NetApp has quite a bit of features related to replication and clustering:

  • HA pairs (including mirrored HA pairs)
  • Aggregate mirroring with SyncMirror
  • MetroCluster (Fabric and Stretched)
  • SnapMirror (Sync, Semi-Sync, Async)

It’s easy to get lost here. So lets try to understand what goes where.

Simple-Metrocluster

SnapMirror

SnapMirror is a volume level replication, which normally works over IP network (SnapMirror can work over FC but only with FC-VI cards and it is not widely used).

Asynchronous version of SnapMirror replicates data according to schedule. SnapMiror Sync uses NVLOGM shipping (described briefly in my previous post) to synchronously replicate data between two storage systems. SnapMirror Semi-Sync is in between and synchronizes writes on Consistency Point (CP) level.

SnapMirror provides protection from data corruption inside a volume. But with SnapMirror you don’t have automatic failover of any sort. You need to break SnapMirror relationship and present data to clients manually. Then resynchronize volumes when problem is fixed.

SyncMirror

SyncMirror mirror aggregates and work on a RAID level. You can configure mirroring between two shelves of the same system and prevent an outage in case of a shelf failure.

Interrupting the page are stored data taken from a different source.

-- ==== Sys2Proof/Machine/Ops.lean ====
section
/-! DEFINITION. The named operations over the state that every unit shares: register contents, event flags and
counters, time, the stroke grid, check words, replies and the device interrupt. -/
namespace Sys2Proof.Machine

/-! ## Register contents -/

/-- The contents of the register with canonical address `a` (R135). -/
def State.reg (s : State) (a : Nat) : Word := tgetD s.regs a (regReset a)

/-- The register of key `k` is written, so its parity is good again (R158, R159). -/
def State.goodParity (s : State) (k : Nat) : State :=
  { s with misparity := s.misparity.filter fun x => decide (x ≠ k) }

/-- Write the contents of register `a`, and its parity with them (R158); a register at its reset value is not listed. -/
def State.setReg (s : State) (a : Nat) (v : Word) : State :=
  { s.goodParity a with regs := tput s.regs a v (regReset a) }

/-- The key in `State.misparity` of register `a` of stream `n` (R158). -/
def bankedKey (a n : Nat) : Nat := a + 2 ^ 20 * (n + 1)

/-- The number in bits [hi:lo] of register `a`. -/
def State.regField (s : State) (a hi lo : Nat) : Nat := fieldOf (s.reg a) hi lo

/-- A word with bits [hi:lo] replaced by the number `v`. -/
def withField (w : Word) (hi lo v : Nat) : Word :=
  let m := w32 ((2 ^ (hi + 1 - lo) - 1) <<< lo)
  (w &&& ~~~m) ||| (w32 (v <<< lo) &&& m)

/-- Replace bits [hi:lo] of register `a` by the number `v`. -/
def State.setField (s : State) (a hi lo v : Nat) : State := s.setReg a (withField (s.reg a) hi lo v)

/-- Set the bits of `bits` in register `a`: hardware setting of RC flags (R139). -/
def State.orReg (s : State) (a : Nat) (bits : Word) : State := s.setReg a (s.reg a ||| bits)

/-- Set flag `i` of the event or error register `a` (R139, R162). -/
def State.flag (s : State) (a i : Nat) : State := s.orReg a (1 <<< i)

/-- Whether bit `i` of register `a` is set. -/
def State.bit (s : State) (a i : Nat) : Bool := bitOf (s.reg a) i

/-- Add `n` to the 32-bit counter `a`, which saturates at 0xFFFF_FFFF. -/
def State.bump (s : State) (a : Nat) (n : Nat := 1) : State :=
  s.setReg a (w32 (satNat 0xFFFFFFFF ((s.reg a).toNat + n)))

/-- Add `n` to the counter in bits [hi:lo] of register `a`, which saturates. -/
def State.bumpField (s : State) (a hi lo : Nat) (n : Nat := 1) : State :=
  s.setField a hi lo (satNat (2 ^ (hi + 1 - lo) - 1) (s.regField a hi lo + n))

/-! ## Free values -/

/-- The next free integer, and the state that has taken it. -/
def State.takeInt (s : State) : Int × State := (Config.freeInt s.free, { s with free := s.free + 1 })

/-- A free word. -/
def State.takeWord (s : State) : Word × State := (w32 (Config.freeNat s.free), { s with free := s.free + 1 })

/-- The next `n` free integers within `lo` and `hi`. -/
def State.takeInts (s : State) (n : Nat) (lo hi : Int) : List Int × State :=
  ((List.range n).map fun i => clampI lo hi (Config.freeInt (s.free + i)), { s with free := s.free + n })

/-! ## Modes and time -/

/-- The code of a mode (R79). -/
def modeCode : Mode → Nat
  | .moored => 0 | .watch => 1 | .boot => 2 | .quiet => 3 | .service => 4 | .island => 5 | .safe => 6 | .test => 7

/-- The mode with a code (R79). -/
def modeOf (n : Nat) : Mode :=
  match n % 8 with
  | 0 => .moored | 1 => .watch | 2 => .boot | 3 => .quiet | 4 => .service | 5 => .island | 6 => .safe | _ => .test

/-- The mode in force. -/
def State.mode (s : State) : Mode := s.pmu.mode

/-- The modes in which the Drive engine computes (R28, R550). -/
def computes : Mode → Bool
  | .service => true | .island => true | .test => true | _ => false

/-- The modes in which CLK_CTL and CLK_DP run (R79). -/
def clocked : Mode → Bool
  | .moored => false | .watch => false | _ => true

/-- The modes in which the stroke grid runs (R28). -/
def gridMode : Mode → Bool
  | .moored => false | .watch => false | .boot => false | _ => true

/-- The cascade role in force: 0 Solo, 1 Cox, 2 Seat (R80, R601). -/
def State.role (s : State) : Nat := if s.pmu.straps.cascRole = 3 then 0 else s.pmu.straps.cascRole.toNat

/-- Network Time in nanoseconds, Tick64 (R350). -/
def State.tick64 (s : State) : Nat := (s.ntu.nt40 / 2 ^ 40) % 2 ^ 64

/-- Tick32: the low word of Tick64 (R351). -/
def State.tick32 (s : State) : Word := w32 (s.tick64 % 2 ^ 32)

/-- Tick32 as the fault log and the restart marker give it: 0 while Network Time is invalid (R238, R648). -/
def State.logTick (s : State) : Word := if s.ntu.valid then s.tick32 else 0

/-- Add a signed time, in units of 2^-40 ns, to Network Time. -/
def State.moveNt (s : State) (d : Int) : State :=
  { s with ntu := { s.ntu with nt40 := (((s.ntu.nt40 : Int) + d) % (2 ^ 104 : Int)).toNat } }

/-! ## References (R390 to R395) -/

/-- Port `p`, 0 Port A and 1 Port B. -/
def State.port (s : State) (p : Nat) : NetPort := s.np.getD p {}

/-- Obien port `q`: 0 UP, 1 DN. -/
def State.oblPort (s : State) (q : Nat) : OblPort := s.obl.ports.getD q {}

/-- Port `q` is in RUN (R605). -/
def State.oblRun (s : State) (q : Nat) : Bool := decide ((s.oblPort q).state = 4)

/-- The port on a Seat's Cox side: UP, or DN while R627 has switched it. -/
def State.coxSide (s : State) : Nat := if s.obl.coxDn then 1 else 0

SyncMirror uses a concept of plexes to describe mirrored copies of data. You have two plexes: plex0 and plex1. Each plex consists of disks from a separate pool: pool0 or pool1. Disks are assigned to pools depending on cabling. Disks in each of the pools must be in separate shelves to ensure high availability. Once shelves are cabled, you enable SyncMiror and create a mirrored aggregate using the following syntax:

> aggr create aggr_name -m -d disk-list -d disk-list

HA Pair

HA Pair is basically two controllers which both have connection to their own and partner shelves. When one of the controllers fails, the other one takes over. It’s called Cluster Failover (CFO). Controller NVRAMs are mirrored over NVRAM interconnect link. So even the data which hasn’t been committed to disks isn’t lost.

MetroCluster

MetroCluster provides failover on a storage system level. It uses the same SyncMirror feature beneath it to mirror data between two storage systems (instead of two shelves of the same system as in pure SyncMirror implementation). Now even if a storage controller fails together with all of its storage, you are safe. The other system takes over and continues to service requests.

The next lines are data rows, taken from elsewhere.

-- ==== Sys2Proof/Machine/Drive.lean ====
section
/-! DEFINITION. The Drive engine: its arithmetic, ramps, banks, detectors and gates, and its commands (R543 to R578). -/
namespace Sys2Proof.Machine

/-! ## Arithmetic (R543, R544) -/

/-- A gain within −131,072 to 131,071. -/
def sat18 (v : Int) : Int := clampI (-131072) 131071 v

/-- A sum read as a signed 48-bit number. -/
def wrap48 (v : Int) : Int := sgn 48 (unsgn 48 v)

/-- The product of two gains (R544). -/
def gainMul (a b : Int) : Int := sat18 (roundDiv (a * b) 65536)

/-- Lists added element by element; the shorter is taken as zero beyond its end. -/
def addLists : List Int → List Int → List Int
  | [], b => b
  | a, [] => a
  | x :: a, y :: b => (x + y) :: addLists a b

/-- The sum of many lists, element by element. -/
def sumLists (l : List (List Int)) : List Int := l.foldl addLists []

/-- `n` zeros. -/
def zeros (n : Nat) : List Int := List.replicate n 0

/-! ## Ramps (R552, R553) -/

/-- A gain that stands at a value. -/
def rampAt (g : Int) : Ramp := { cur := g, a := g, b := g }

/-- A new target for a gain, over `len` samples. -/
def rampTo (r : Ramp) (target : Int) (len : Nat) : Ramp := { cur := r.cur, a := r.cur, b := target, len := len, j := 0 }

/-- The gain of the next sample. -/
def rampNext (r : Ramp) : Ramp :=
  let j := r.j + 1
  if r.len ≤ j then { r with cur := r.b, j := r.len }
  else { r with cur := r.a + roundDiv ((r.b - r.a) * j) r.len, j := j }

/-- The gains of the next `n` samples, and the ramp after them. -/
def rampRun : Nat → Ramp → List Int × Ramp
  | 0, r => ([], r)
  | n + 1, r =>
    let r1 := rampNext r
    let (gs, r2) := rampRun n r1
    (r1.cur :: gs, r2)

/-- A ramp that ends at once. -/
def rampEnd (r : Ramp) : Ramp := rampAt r.b

/-- The ramp is in progress. -/
def ramping (r : Ramp) : Bool := r.j < r.len

/-- A term that stands and is not removed. -/
def termLive (t : Term) : Bool := !t.leaving

/-! ## Banks (R558 to R561, R565) -/

/-- The bank with index `i`. -/
def State.bank (s : State) (i : Nat) : Bank := s.drv.banks.getD i {}

/-- The active bank. -/
def State.activeBank (s : State) : Bank := s.bank s.drv.active

/-- The index of the bank that a BANK bit names: 0 the active, 1 the inactive one (R560). -/
def State.bankIx (s : State) (b : Bool) : Nat := if b then 1 - s.drv.active else s.drv.active

/-- Put a bank. -/
def State.setBank (s : State) (i : Nat) (b : Bank) : State :=
  { s with drv := { s.drv with banks := listMod s.drv.banks i fun _ => b } }

/-- The key of a membership. -/
def memKey (bus src : Nat) : Nat := 4096 * bus + src

/-- The sources that are members of a bus, with their terms, in ascending source. -/
def membersOf (b : Bank) (bus : Nat) : List (Nat × Term) :=
  (b.members.filter fun e => decide (e.1 / 4096 = bus)).map fun e => (e.1 % 4096, e.2)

HA Pair can’t failover when disk shelf fails, because partner doesn’t have a copy to service requests from.

Mirrored HA Pair

You can think of a Mirrored HA Pair as HA Pair with SyncMirror between the systems. You can implement almost the same configuration on HA pair with SyncMirror inside (not between) the system. Because the odds of the whole storage system (controller + shelves) going down is highly unlike. But it can give you more peace of mind if it’s mirrored between two system.

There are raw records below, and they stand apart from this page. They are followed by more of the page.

/-- The Seat's grid under a SYNC: the error of the hop and the Cox's stroke number (R612, R615). -/
def syncGrid (f : OblFrame) (tb : Int) (s : State) : State :=
  if !s.mck.grid then s else
  let k : Int := (beAt f.payload 8 4 * 2 ^ 32 + f.stroke : Nat)
  let d : Int := (s.mck.strokeAt : Int) - tb
  let ns := s.strokeSize * 1000000000 / s.coreRate
  let q := roundDiv d ns
  { s with mck := { s.mck with stroke := (k + q).toNat }, obl := { s.obl with hopErr := d - q * ns } }

/-- A SYNC frame arrives on port `q` (R611 to R614, R627): a Seat forwards it with its delay added to CORR, and follows
Cox time. -/
def syncIn (q : Nat) (f : OblFrame) (s : State) : State :=
  if s.role ≠ 2 || q ≠ s.coxSide || !(s.oblRun q) then s else
  let corr := beAt f.payload 40 4
  let add := s.oblApplied q
  let fwd := { f with payload := f.payload.take 40 ++ beBytes 4 (unsgn 32 ((corr : Int) + add)) ++ f.payload.drop 44 }
  let s1 := if s.oblRun s.farSide then s.oblForward s.farSide fwd else s
  let s2 := s1.coxRates (beAt f.payload 20 1 % 8) (beAt f.payload 21 1 / 128 = 1)
  if !s2.timeFollow then s2 else
  let tb : Int := (s2.oblRx q : Int) - roundDiv ((corr : Int) + add) 1000
  let s3 := syncTime f tb (syncGrid f tb { s2 with obl := { s2.obl with frozen := false } })
  let move := (beAt f.payload 21 1).testBit 6 && decide (s3.mck.sel = some 4)
  tdmTrim { s3 with obl := { s3.obl with
      coxPhase := sgn 32 (beAt f.payload 12 4),
      move := if move then some (sgn 32 (beAt f.payload 24 4), sgn 32 (beAt f.payload 28 4)) else none } }

/-! ## Lanes (R616 to R618) -/

/-- What the owner sends of its lanes in the stroke in progress: lane, groups and PAIR, by lane. -/
def State.laneOut (s : State) : List (Nat × List Group × Bool) :=
  let pos := s.oblPos
  let mine := fun (l : Nat) => decide (tget s.obl.owners l = some pos)
  let lost := fun (id : Nat) (gs : List Group) => if has s.drv.badSinks id then (lostStroke s.strokeGroups).groups else gs
  (s.drv.sinks.filter fun e => decide (0xE00 ≤ e.1)).flatMap fun e =>
    let l := e.1 - 0xE00
    let partner := tget s.drv.sinks (e.1 - 1)
    if l % 2 = 1 && (match partner with | some st => st.odd.isSome | none => false) then []
    else if !(mine l) then []
    else match e.2.odd with
      | some os => if mine (l + 1) then [(l, lost e.1 e.2.groups, true), (l + 1, lost e.1 os, false)]
        else [(l, lost e.1 e.2.groups, false)]
      | none => [(l, lost e.1 e.2.groups, false)]

/-- Pack lanes into frames: two consecutive ones where strokes have eight samples; a pair's even lane stands first
(R607, R618). -/
def packLanes (two : Bool) : List (Nat × List Group × Bool) → List (List (Nat × List Group × Bool))
  | [] => []
  | [a] => [[a]]
  | a :: b :: rest =>
    if two && decide (b.1 = a.1 + 1) && !b.2.2 then [a, b] :: packLanes two rest
    else [a] :: packLanes two (b :: rest)

/-- The payload of a LANE frame: each lane's groups and their CRC (R618). -/
def lanePayload (ls : List (Nat × List Group × Bool)) : List Byte :=
  ls.flatMap fun l => strokeBytes l.2.1 ++ beBytes 4 (strokeCrc l.2.1)

/-- Send the LANE frames of the stroke in progress on the ports in RUN, and loop the own lanes back (R617, R618). -/
def oblSendLanes (s : State) : State :=
  if s.role = 0 || !s.oblAudio then s else
  let out := s.laneOut
  let ids := (s.drv.badSinks.filter fun id => decide (0xE00 ≤ id) && out.any fun l => decide (l.1 = id - 0xE00))
  let s1 := ids.foldl (fun s id => s.raise 2 13 (w32 (id + 4096))) s
  let k := s.mck.stroke % 2 ^ 32
  let lanes := out.foldl (fun t l => tset t (2 * l.1 + k % 2) { stroke := k, groups := l.2.1, pair := l.2.2, good := true }) s1.obl.lanes
  let s2 := { s1 with obl := { s1.obl with lanes := lanes } }
  [0, 1].foldl (fun s q =>
    if !(s.oblRun q) then s else
    (packLanes (!s.s16) out).foldl (fun s ls =>
      match ls with
      | [] => s
      | l :: _ => s.oblSend q 4 (ls.length + 4 * b2n l.2.2) l.1 k (lanePayload ls)) s) s2

/-- A LANE frame arrives on port `q`: its entries wait for the next Catch, and it goes on away from its side
(R617, R618). -/
def laneIn (q : Nat) (f : OblFrame) (s : State) : State :=
  if !(s.oblRun q) || s.obl.conflict || s.role = 0 || f.origin = s.oblPos then s else
  let g := s.strokeGroups
  let size := 21 * g + 4
  let n := f.flags % 4
  if s.s16 && n ≠ 1 then s.bump Reg.OBL_BAD else
  let lanes := (List.range n).foldl (fun t i =>
    let l := f.index + i
    let bs := slice f.payload (i * size) size
    if tget s.obl.owners l ≠ some f.origin then t
    else tset t (2 * l + f.stroke % 2) { stroke := f.stroke, groups := groupsAt bs 0 g, pair := i = 0 && f.flags.testBit 2,
                                         good := crc32c (bs.take (21 * g)) = beAt bs (21 * g) 4 }) s.obl.lanes
  let s1 := { s with obl := { s.obl with lanes := lanes } }
  let through := if s.role = 2 then s.oblRun (1 - q) else s.isArm 0 && s.isArm 1
  if through then s1.oblForward (1 - q) f else s1

/-- What inbound source 0xE00 + `l` delivers at the Catch, and whether its check fails (R15, R616, R617). -/
def State.laneSource (s : State) (l : Nat) : Option (Stroke × Bool) :=
  let k := s.obl.laneStroke
  let entry := fun (l k : Nat) => match tget s.obl.lanes (2 * l + k % 2) with
    | some e => if e.stroke = k then some e else none
    | none => none
  match tget s.obl.owners l with
  | none => none
  | some o =>
    match entry l k with
    | some e =>
      let odd := if e.pair then (entry (l + 1) k) else none
      let bad := !e.good || (match odd with | some x => !x.good | none => false)
      if bad then some (lostStroke s.strokeGroups, true)
      else some ({ groups := e.groups, odd := odd.map LaneIn.groups }, false)
    | none =>
      if o = s.oblPos then none
      else if ((s.seats &&& posBit o) = 0) || (entry l ((2 ^ 32 + k - 1) % 2 ^ 32)).isSome then
        some (lostStroke s.strokeGroups, false)
      else none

It cannot failover like MetroCluster, when one of the storage systems goes down. The whole process is manual. The reasonable question here is why it cannot failover if it has a copy of all the data? Because MetroCluster is a separate functionality, which performs all the checks and carry out a cutover to a mirror. It’s called Cluster Failover on Disaster (CFOD). SyncMirror is only a mirroring facility and doesn’t even know that cluster exists.